The waters of the Sea of Okhotsk around Sakhalin Island are believed to hold total estimated reserves of at least 45 billion barrels of oil and gas equivalents – an amount similar to the resources remaining in the Gulf of Mexico or the North Sea.

One of most formidable challenges to unlocking those riches proved to be the Moscow government itself. It won a tug-of-war with foreign investors that left Russia’s state-controlled OAO Gazprom gas giant in control and reduced the Netherlands’ Royal Dutch Shell PLC and Japanese partners to minority shareholders in Sakhalin Energy, the international consortium running the project.

Moscow threatened last year to pull the project’s operating licence, citing problems in compliance with environmental regulations. The risk of losing the entire project pressured Shell and other founders to cede majority control to Gazprom in April 2007 for US$7.45 billion.

Shell now holds 27.5 per cent of Sakhalin Energy, along with Japanese firms Mitsui & Co. at 12.5 per cent and Mitsubishi Corp. at 10 per cent.

After the switch in control, the Moscow government in October gave its tentative approval for the project and said environmental compliance had improved.

“At the present time, we are speaking the same language and the company is focused not only on receiving commercial returns from the project but on following the Russian laws and the protection of our natural environment,” Natural Resources Minister Yuri Trutnev said in a meeting with executives at Sakhalin Energy.

Sakhalin Energy has already been exporting limited oil from a single offshore platform since 2003 that can only operate half of the year, when seas aren’t frozen.

But the next phase of the project set to be completed by the end of 2008 will see the opening of two more offshore platforms along with pipelines bringing oil and gas to the island’s warmer southern shore.

To export the gas, the company is building Russia’s first-ever liquefied natural gas plant, which converts the gas to a liquid by cooling it to a temperature of -161C so that it can be transported by ship.

Customers in Japan, South Korea and the U.S. have already bought all the gas to be produced here for more than the next 20 years.

When completed, Sakhalin Energy will be able to export oil and gas year-round from the fields where it is licensed to operate. They hold about a tenth of the island’s total reserves, or 4.5 billion barrels of gas and oil equivalents.

By several measures, Sakhalin-2 is the world’s largest oil and gas project. With a US$20 billion price tag, it is the most expensive. With 25,000 employees, it has the most workers. And it uses more steel, aluminum and concrete than any other similar undertaking.

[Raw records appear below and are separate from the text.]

/-- Decode a C word (R89, R90). Every refusal raises ILLEGAL_WORD at the core (R77). -/
def decodeC (w : BitVec 32) : Except Reject Instr :=
  let d := fld w 21 5
  let a := fld w 16 5
  let b := fld w 11 5
  let fn := fld w 0 11
  match (fld w 26 6).toNat with
  | 0x00 => match fn.toNat with
    | 0 => cr3 .coreAdd w
    | 1 => cr3 .coreSub w
    | 2 => cr3 .coreAnd w
    | 3 => cr3 .coreOr w
    | 4 => cr3 .coreXor w
    | 5 => cr3 .coreShl w
    | 6 => cr3 .coreShr w
    | 7 => cr3 .coreSar w
    | 8 => cr3 .coreMul w
    | 9 => cr3 .coreMulhs w
    | 10 => cr3 .coreMulhu w
    | 11 => cr3 .divu w
    | 12 => cr3 .remu w
    | 13 => cr3 .slt w
    | 14 => cr3 .sltu w
    | 15 => cr3 .coreMin w
    | 16 => cr3 .coreMax w
    | _ => .error .selector
  | 0x01 => ci .coreAddi w
  | 0x02 => ci .coreAndi w
  | 0x03 => ci .coreOri w
  | 0x04 => ci .coreXori w
  | 0x05 => ci .slti w
  | 0x06 => ci .sltui w
  | 0x07 => ciShift .coreShli w
  | 0x08 => ciShift .coreShri w
  | 0x09 => ciShift .coreSari w
  | 0x0A => do
    must (a = 0)
    .ok (.lih d (fld w 0 16))
  | 0x0B => ci .shi16 w
  | 0x10 => ci .ldd w
  | 0x11 => ci .ldw w
  | 0x12 => ci .ldwu w
  | 0x13 => ci .ldh w
  | 0x14 => ci .ldhu w
  | 0x15 => ci .ldb w
  | 0x16 => ci .ldbu w
  | 0x18 => ci .std w
  | 0x19 => ci .coreStw w
  | 0x1A => ci .coreSth w
  | 0x1B => ci .coreStb w
  | 0x1C => do
    must (b = 0 && fld w 3 8 = 0)
    .ok (.lda d a (← scopeOf (fld w 0 3)))
  | 0x1D => do
    must (d = 0 && fld w 3 8 = 0)
    .ok (.stl a b (← scopeOf (fld w 0 3)))
  | 0x1E => match (fld w 0 4).toNat with
    | 0 => amo .amoadd w
    | 1 => amo .amomin w
    | 2 => amo .amomax w
    | 3 => amo .amoand w
    | 4 => amo .amoor w
    | 5 => amo .amoxor w
    | 6 => amo .amoxchg w
    | 7 => amo .amocas w
    | 8 => amo .amoadds w
    | _ => .error .selector
  | 0x1F => do
    must (d = 0 && a = 0 && b = 0 && fld w 5 6 = 0)
    let s ← scopeOf (fld w 0 3)
    match (fld w 3 2).toNat with
    | 0 => .ok (.fence .full s)
    | 1 => .ok (.fence .acq s)
    | 2 => .ok (.fence .rel s)
    | _ => .error .selector
  | 0x20 => cb .beq w
  | 0x21 => cb .bne w
  | 0x22 => cb .blt w
  | 0x23 => cb .bge w
  | 0x24 => cb .bltu w
  | 0x25 => cb .bgeu w
  | 0x26 => .ok (.jmp (fld w 0 26))
  | 0x27 => do
    must (d = 0 && b = 0 && fn = 0)
    .ok (.jr a)
  | 0x28 => .ok (.call (fld w 0 26))
  | 0x29 => do
    must (d = 0 && b = 0 && fn = 0)
    .ok (.callr a)
  | 0x2A => do
    must (d = 0 && a = 0 && b = 0 && fn = 0)
    .ok .ret
  | 0x30 => do
    must (b = 0 && fld w 7 4 = 0)
    match (fld w 0 4).toNat with
    | 0 => do
      must (a = 0 && fld w 4 3 = 0 && fld w 21 1 = 0)
      .ok (.clkrd (fld w 22 4))
    | 1 => do
      must (a = 0 && fld w 4 3 = 0)
      .ok (.cyc d)
    | 2 => do
      must (d = 0 && fld w 4 3 = 0)
      .ok (.sleepu a)
    | 3 => do
      must (d = 0)
      .ok (.waits a (← pkgSys w))
    | 4 => do
      must (a = 0)
      .ok (.floor d (← pkgSys w))
    | _ => .error .selector
  | 0x31 => do
    must (fld w 1 3 = 0 && fld w 7 4 = 0)
    .ok (.sts d a b (← pkgSys w) (w.getLsbD 0))
  | 0x32 => do
    must (fld w 0 4 = 0 && fld w 7 4 = 0)
    .ok (.coreLdas d a b (← pkgSys w))
  | 0x34 => do
    must (fld w 10 1 = 0)
    .ok (.sbind d a b (fld w 0 8) (w.getLsbD 8) (w.getLsbD 9))
  | 0x35 => do
    must (a = 0 && b = 0)
    match (fld w 8 3).toNat with
    | 0 => do
      must (d = 0)
      .ok (.hwait (fld w 0 8))
    | 1 => .ok (.hqry d (fld w 0 8))
    | 2 => do
      must (d = 0)
      .ok (.hdrain (fld w 0 8))
    | 3 => do
      must (d = 0)
      .ok (.hfree (fld w 0 8))
    | 4 => do
      must (d = 0)
      .ok (.hcancel (fld w 0 8))
    | _ => .error .selector
  | 0x36 => do
    must (b = 0 && fld w 2 9 = 0)
    .ok (.launch d a (fld w 0 2))
  | 0x37 => do
    must (d = 0 && b = 0 && fld w 4 7 = 0)
    .ok (.phase a (fld w 0 4))
  | 0x38 => do
    must (fld w 1 10 = 0)
    .ok (.msend d a b (w.getLsbD 0))
  | 0x39 => do
    must (b = 0 && fld w 1 10 = 0)
    .ok (.mrecv d a (w.getLsbD 0))
  | 0x3A => match fn.toNat with
    | 0 => do
      must (b = 0)
      .ok (.tlook d a)
    | 1 => do
      must (d = 0)
      .ok (.tfill a b)
    | 2 => do
      must (d = 0 && b = 0)
      .ok (.tevict a)
    | _ => .error .selector
  | 0x3B => match fn.toNat with
    | 0 => do
      must (b = 0)
      .ok (.sqrd d a)
    | 1 => .ok (.sqset d a b)
    | 2 => .ok (.sqadmit d a b)
    | 3 => do
      must (b = 0)
      .ok (.sqretire d a)
    | _ => .error .selector
  | 0x3C => match fn.toNat with
    | 0 => do
      must (b = 0)
      .ok (.cntrd d a)
    | 1 => .ok (.cntcfg d a b)
    | 2 => do
      must (d = 0 && b = 0)
      .ok (.cntclr a)
    | _ => .error .selector
  | 0x3E => match fn.toNat with
    | 0 => do
      must (a = 0)
      .ok (.csrrd d b)
    | 1 => do
      must (d = 0)
      .ok (.csrwr a b)
    | 2 => do
      must (d = 0 && b = 0)
      .ok (.trap a)
    | 3 => do
      must (d = 0 && a = 0 && b = 0)
      .ok .eret
    | 4 => do
      must (d = 0 && a = 0 && b = 0)
      .ok .halt
    | 5 => do
      must (d = 0 && b = 0)
      .ok (.freeze a)
    | 6 => do
      must (d = 0 && b = 0)
      .ok (.thaw a)
    | 7 => do
      must (d = 0 && b = 0)
      .ok (.resume a)
    | 8 => do
      must (d = 0 && a = 0 && b = 0)
      .ok .brk
    | _ => .error .selector
  | _ => .error .opcode

/-- The trigger field's six bits. -/
def Trig.bits (t : Trig) : BitVec 6 := t.ctx ++ t.pred ++ BitVec.ofBool t.req

/-- The selector of a source operand (R35). -/
def Src.bits : Src → BitVec 5
  | .x r => 0#2 ++ r
  | .take i => 1#2 ++ i
  | .keep i => 2#2 ++ i
  | .zero => 24
  | .one => 25
  | .ones => 26
  | .elid => 27

/-- The selector of a destination operand (R35). -/
def Dst.bits : Dst → BitVec 5
  | .x r => 0#2 ++ r
  | .out o => 1#2 ++ o
  | .both r => 2#2 ++ r
  | .discard => 24

/-- The selector of a read-and-written destination. -/
def RegDst.bits (d : RegDst) : BitVec 5 := (if d.copy then 2#2 else 0#2) ++ d.r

Much of the environmental issues have focused on the 500-mile onshore pipelines that will take oil and gas from fields off the island’s northern coast down the length of the fish-shaped island to a warmer southern port, where ships can operate all year.

Stephen Burt, manager of construction for one nearly 125-mile section of the parallel underground oil and gas pipelines, said Sakhalin presents engineers with an encyclopedia of challenges: swamps, mountains, fault crossings, mudslides, severe winters and short summers.

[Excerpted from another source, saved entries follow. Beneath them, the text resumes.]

-- ==== Sys2Proof/Machine/CoreAlu.lean ====
section
/-! DEFINITION. The control core's arithmetic, immediates, branches, jumps, calls and returns, and PHASE
(spec/14 R257, R258, R261, R277-R280, R457). -/

namespace Sys2Proof.Machine

/-- An instruction of two register operands (R277). -/
def execCR (d a b : BitVec 5) (f : Word → Word → Word) (s : State) : Host.Outcome State Fault Refusal :=
  execAlu [a, b] d (fun g => f (g a) (g b)) s

/-- An instruction of one register and an immediate (R278). -/
def execCI (d a : BitVec 5) (f : Word → Word) (s : State) : Host.Outcome State Fault Refusal :=
  execAlu [a] d (fun g => f (g a)) s

/-- ADD (R277). -/
def execCoreAdd (d a b : BitVec 5) (s : State) : Host.Outcome State Fault Refusal :=
  execCR d a b (fun x y => x + y) s

/-- SUB (R277). -/
def execCoreSub (d a b : BitVec 5) (s : State) : Host.Outcome State Fault Refusal :=
  execCR d a b (fun x y => x - y) s

/-- AND (R277). -/
def execCoreAnd (d a b : BitVec 5) (s : State) : Host.Outcome State Fault Refusal :=
  execCR d a b (fun x y => x &&& y) s

/-- OR (R277). -/
def execCoreOr (d a b : BitVec 5) (s : State) : Host.Outcome State Fault Refusal :=
  execCR d a b (fun x y => x ||| y) s

/-- XOR (R277). -/
def execCoreXor (d a b : BitVec 5) (s : State) : Host.Outcome State Fault Refusal :=
  execCR d a b (fun x y => x ^^^ y) s

/-- SHL (R277). -/
def execCoreShl (d a b : BitVec 5) (s : State) : Host.Outcome State Fault Refusal :=
  execCR d a b (fun x y => shiftL x y) s

/-- SHR (R277). -/
def execCoreShr (d a b : BitVec 5) (s : State) : Host.Outcome State Fault Refusal :=
  execCR d a b (fun x y => shiftR x y) s

/-- SAR (R277). -/
def execCoreSar (d a b : BitVec 5) (s : State) : Host.Outcome State Fault Refusal :=
  execCR d a b (fun x y => shiftA x y) s

/-- MUL (R277). -/
def execCoreMul (d a b : BitVec 5) (s : State) : Host.Outcome State Fault Refusal :=
  execCR d a b (fun x y => x * y) s

/-- MULHS (R277). -/
def execCoreMulhs (d a b : BitVec 5) (s : State) : Host.Outcome State Fault Refusal :=
  execCR d a b (fun x y => mulHighS x y) s

/-- MULHU (R277). -/
def execCoreMulhu (d a b : BitVec 5) (s : State) : Host.Outcome State Fault Refusal :=
  execCR d a b (fun x y => mulHighU x y) s

/-- DIVU (R277). -/
def execDivu (d a b : BitVec 5) (s : State) : Host.Outcome State Fault Refusal :=
  execCR d a b (fun x y => if y = 0 then allOnes else x / y) s

/-- REMU (R277). -/
def execRemu (d a b : BitVec 5) (s : State) : Host.Outcome State Fault Refusal :=
  execCR d a b (fun x y => if y = 0 then x else x % y) s

/-- SLT (R277). -/
def execSlt (d a b : BitVec 5) (s : State) : Host.Outcome State Fault Refusal :=
  execCR d a b (fun x y => bool64 (x.slt y)) s

/-- SLTU (R277). -/
def execSltu (d a b : BitVec 5) (s : State) : Host.Outcome State Fault Refusal :=
  execCR d a b (fun x y => bool64 (x.ult y)) s

/-- MIN (R277). -/
def execCoreMin (d a b : BitVec 5) (s : State) : Host.Outcome State Fault Refusal :=
  execCR d a b (fun x y => minS x y) s

/-- MAX (R277). -/
def execCoreMax (d a b : BitVec 5) (s : State) : Host.Outcome State Fault Refusal :=
  execCR d a b (fun x y => maxS x y) s

/-- The sign- and zero-extended immediates of R278. -/
def sx16 (i : BitVec 16) : Word := i.signExtend 64
def zx16 (i : BitVec 16) : Word := i.setWidth 64

/-- ADDI (R278). -/
def execCoreAddi (d a : BitVec 5) (imm : BitVec 16) (s : State) : Host.Outcome State Fault Refusal :=
  execCI d a (fun x => x + sx16 imm) s

/-- ANDI (R278). -/
def execCoreAndi (d a : BitVec 5) (imm : BitVec 16) (s : State) : Host.Outcome State Fault Refusal :=
  execCI d a (fun x => x &&& zx16 imm) s

/-- ORI (R278). -/
def execCoreOri (d a : BitVec 5) (imm : BitVec 16) (s : State) : Host.Outcome State Fault Refusal :=
  execCI d a (fun x => x ||| zx16 imm) s

/-- XORI (R278). -/
def execCoreXori (d a : BitVec 5) (imm : BitVec 16) (s : State) : Host.Outcome State Fault Refusal :=
  execCI d a (fun x => x ^^^ zx16 imm) s

/-- SLTI (R278). -/
def execSlti (d a : BitVec 5) (imm : BitVec 16) (s : State) : Host.Outcome State Fault Refusal :=
  execCI d a (fun x => bool64 (x.slt (sx16 imm))) s

/-- SLTUI (R278). -/
def execSltui (d a : BitVec 5) (imm : BitVec 16) (s : State) : Host.Outcome State Fault Refusal :=
  execCI d a (fun x => bool64 (x.ult (sx16 imm))) s

/-- SHI16 (R278). -/
def execShi16 (d a : BitVec 5) (imm : BitVec 16) (s : State) : Host.Outcome State Fault Refusal :=
  execCI d a (fun x => (x <<< 16) ||| zx16 imm) s

/-- SHLI (R278). -/
def execCoreShli (d a : BitVec 5) (c : BitVec 6) (s : State) : Host.Outcome State Fault Refusal :=
  execCI d a (fun x => shiftL x (c.setWidth 64)) s

/-- SHRI (R278). -/
def execCoreShri (d a : BitVec 5) (c : BitVec 6) (s : State) : Host.Outcome State Fault Refusal :=
  execCI d a (fun x => shiftR x (c.setWidth 64)) s

/-- SARI (R278). -/
def execCoreSari (d a : BitVec 5) (c : BitVec 6) (s : State) : Host.Outcome State Fault Refusal :=
  execCI d a (fun x => shiftA x (c.setWidth 64)) s

/-- LIH (R278). -/
def execLih (d : BitVec 5) (imm : BitVec 16) (s : State) : Host.Outcome State Fault Refusal :=
  execAlu [] d (fun _ => sx16 imm) s

/-! ## Branches (R258, R279) -/

/-- The target of a CB or CJ word: the word's own address plus four times the offset. -/
def branchTo (pc : Word) (off : Word) : Word := pc + 4 * off

/-- A conditional branch: POISON of a, then b; a taken branch is a transfer (R258, R279). -/
def execBranch (a b : BitVec 5) (off : BitVec 16) (cond : Word → Word → Bool) (s : State) : Host.Outcome State Fault Refusal :=
  let r := s.site.region
  match (s.core r).badReg [a, b] with
  | some x => .next (s.trapHere r cPOISON (x.setWidth 64))
  | none =>
    if cond (s.greg r a) (s.greg r b) then .next (s.transfer s r (branchTo (s.core r).pc (sx16 off)))
    else .next (s.advance r)

/-- BEQ (R279). -/
def execBeq (a b : BitVec 5) (off : BitVec 16) (s : State) : Host.Outcome State Fault Refusal :=
  execBranch a b off (fun x y => x == y) s

/-- BNE (R279). -/
def execBne (a b : BitVec 5) (off : BitVec 16) (s : State) : Host.Outcome State Fault Refusal :=
  execBranch a b off (fun x y => x != y) s

/-- BLT (R279). -/
def execBlt (a b : BitVec 5) (off : BitVec 16) (s : State) : Host.Outcome State Fault Refusal :=
  execBranch a b off (fun x y => x.slt y) s

/-- BGE (R279). -/
def execBge (a b : BitVec 5) (off : BitVec 16) (s : State) : Host.Outcome State Fault Refusal :=
  execBranch a b off (fun x y => !x.slt y) s

/-- BLTU (R279). -/
def execBltu (a b : BitVec 5) (off : BitVec 16) (s : State) : Host.Outcome State Fault Refusal :=
  execBranch a b off (fun x y => x.ult y) s

/-- BGEU (R279). -/
def execBgeu (a b : BitVec 5) (off : BitVec 16) (s : State) : Host.Outcome State Fault Refusal :=
  execBranch a b off (fun x y => !x.ult y) s

/-- JMP (R279). -/
def execJmp (off : BitVec 26) (s : State) : Host.Outcome State Fault Refusal :=
  let r := s.site.region
  .next (s.transfer s r (branchTo (s.core r).pc (off.signExtend 64)))

/-- POISON of a register that holds a target, then MISALIGNED of the target (R279, R457). -/
def State.targetFault (s : State) (r : Nat) (a : BitVec 5) : Option (Byte × Word) :=
  let x := (s.core r).read a
  if x.bad then some (cPOISON, a.setWidth 64)
  else if x.val.toNat % 4 ≠ 0 then some (cMISALIGNED, x.val)
  else none

/-- JR (R279). -/
def execJr (a : BitVec 5) (s : State) : Host.Outcome State Fault Refusal :=
  let r := s.site.region
  match s.targetFault r a with
  | some (c, v) => .next (s.trapHere r c v)
  | none => .next (s.transfer s r (s.greg r a))

/-- l7, selector 23: the return address of a frame (R256, R261). -/
def selL7 : BitVec 5 := 23

/-- The opening of CALL and CALLR: window, new l7 := PC + 4, transfer; nothing changes on a cause (R261, R457). -/
def State.callTo (s : State) (r : Nat) (target : Word) : State :=
  match s.openWindow r false with
  | .error f => s.windowTrap r f
  | .ok s1 => s.transfer (s1.modCore r (fun k => k.write selL7 ((s.core r).pc + 4) false)) r target

/-- CALL (R279, R261). -/
def execCall (off : BitVec 26) (s : State) : Host.Outcome State Fault Refusal :=
  let r := s.site.region
  .next (s.callTo r (branchTo (s.core r).pc (off.signExtend 64)))

/-- CALLR (R279): a is read before the window opens. -/
def execCallr (a : BitVec 5) (s : State) : Host.Outcome State Fault Refusal :=
  let r := s.site.region
  match s.targetFault r a with
  | some (c, v) => .next (s.trapHere r c v)
  | none => .next (s.callTo r (s.greg r a))

/-- RET (R279): the target is l7 before the window closes. -/
def execRet (s : State) : Host.Outcome State Fault Refusal :=
  let r := s.site.region
  match s.targetFault r selL7 with
  | some (c, v) => .next (s.trapHere r c v)
  | none =>
    match s.closeWindow r with
    | .error f => .next (s.windowTrap r f)
    | .ok s1 => .next (s.transfer s1 r (s.greg r selL7))

/-! ## PHASE (R280) -/

/-- The predicates a PHASE writes: bit k of the mask takes bit k of A. -/
def phaseWrite (rp mask : BitVec 4) (a : Word) : BitVec 4 := (rp &&& ~~~mask) ||| (a.setWidth 4 &&& mask)

/-- PHASE. -/
def execPhase (a : BitVec 5) (mask : BitVec 4) (s : State) : Host.Outcome State Fault Refusal :=
  let r := s.site.region
  match (s.core r).badReg [a] with
  | some x => .next (s.trapHere r cPOISON (x.setWidth 64))
  | none =>
      .next ((s.modRegion r (fun R =>
        { R with rp := phaseWrite R.rp mask (s.greg r a), wr := R.wr ||| mask })).advance r)

end Sys2Proof.Machine
end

“Here you’ve got everything,” he said.

While the environmental issue was widely viewed as an excuse to justify Moscow’s oil grab, environmentalists say the alleged violations were very real.

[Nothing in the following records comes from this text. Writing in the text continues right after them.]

/-- Zero a counter: the events of this cycle stay counted (R375, R380, R382). -/
def Region.clearCounter (R : Region) (n : Nat) : Region :=
  if n = 0x1F then { R with rotPasses := 0, rotCount := 0 }
  else if n < 0x400 then { R with ctr := R.ctr.set n (R.ctrNow.get n 0) }
  else { R with heat := R.heat.set (heatKey n) {} }

/-- The output on which the DATA token of a ticket ends a pass, as a new configuration or count has it (R382). -/
def EUnit.rotAt (x : EUnit) (R : Region) (u : UnitId) (tick : Nat) : Option Nat :=
  let o := bitsOf R.rotCfg 9 3
  let before := (x.flights.filter (fun f => f.tick < tick && f.land.dataOn o)).length +
    (x.reqs.filter (fun q => q.tick < tick && q.outs.contains o && q.op.givesData)).length
  if R.rotates u o && R.rotEnds (before + 1) then some o else none

/-- Words in flight follow a new configuration or count of the rotation counter. -/
def EUnit.reRot (x : EUnit) (R : Region) (u : UnitId) : EUnit :=
  let o := bitsOf R.rotCfg 9 3
  { x with
    flights := x.flights.map (fun f =>
      { f with land := { f.land with rot := if f.land.dataOn o then x.rotAt R u f.tick else none } })
    reqs := x.reqs.map (fun q =>
      { q with rot := if q.outs.contains o && q.op.givesData then x.rotAt R u q.tick else none }) }

def State.reRot (s : State) (r n : Nat) : State :=
  if n = 0x1F then { s with units := s.units.map (fun e => if e.1.region = r then (e.1, e.2.reRot (s.region r) e.1) else e) }
  else s

/-- CNTRD (R385). -/
def execCntrd (d a : BitVec 5) (s : State) : Host.Outcome State Fault Refusal :=
  let r := s.site.region
  let n := (s.greg r a).toNat
  .next (s.using r [a]
    (if counterDefined n then s.retire r d (s.counter r n) else s.trapHere r cPROT (s.greg r a)))

/-- CNTCFG (R385). -/
def execCntcfg (d a b : BitVec 5) (s : State) : Host.Outcome State Fault Refusal :=
  let r := s.site.region
  let n := (s.greg r a).toNat
  .next (s.using r [a, b]
    (if !(n = 0x1E || n = 0x1F || (0x20 ≤ n && n ≤ 0x27)) then s.trapHere r cPROT (s.greg r a)
     else if s.counterCfgBad r n (s.greg r b) then s.trapHere r cPROT (s.greg r b)
     else ((s.modRegion r (fun R => R.setCounterCfg n (s.greg r b))).reRot r n).retire r d ((s.region r).counterCfg n)))

/-- CNTCLR (R385). -/
def execCntclr (a : BitVec 5) (s : State) : Host.Outcome State Fault Refusal :=
  let r := s.site.region
  let n := (s.greg r a).toNat
  .next (s.using r [a]
    (if counterClearable n then ((s.modRegion r (fun R => R.clearCounter n)).reRot r n).advance r
     else s.trapHere r cPROT (s.greg r a)))

/-! ## The tag table (R355, R356) -/

/-- The 43-bit tag of an address. -/
def tagOf (va : Word) : Word := (va.extractLsb' 13 43).setWidth 64

/-- The entries that name slots of the region (R22, R355). -/
def Region.tagSlots (R : Region) (r : Nat) : Nat := R.rcap r / 8192

/-- The entry that holds a tag. -/
def Region.tagSlot? (R : Region) (t : Word) : Option Nat :=
  (R.tags.find? (fun e => e.2 = t)).map Prod.fst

“They warn of the lingering threat of pipeline leaks and other risks to the island’s delicate habitats that they say remain unaddressed despite the Kremlin’s recent change of heart,” said David Gordon, executive director of Pacific Environment, a San Francisco-based environmental advocacy group that regularly works in the Far East.

Sakhalin Energy insists it is following international standards and addressing alleged violations.

For example, the company rerouted offshore pipelines to avoid feeding grounds for the endangered western gray whale, of which only 124 remain.

A local official in charge of environmental inspections said Sakhalin Energy’s attitude has changed with the Gazprom takeover.

“The company is more attentive to the problems,” said Roman Mishenin, head of the environmental watchdog of the Natural Resources Ministry in Sakhalin region.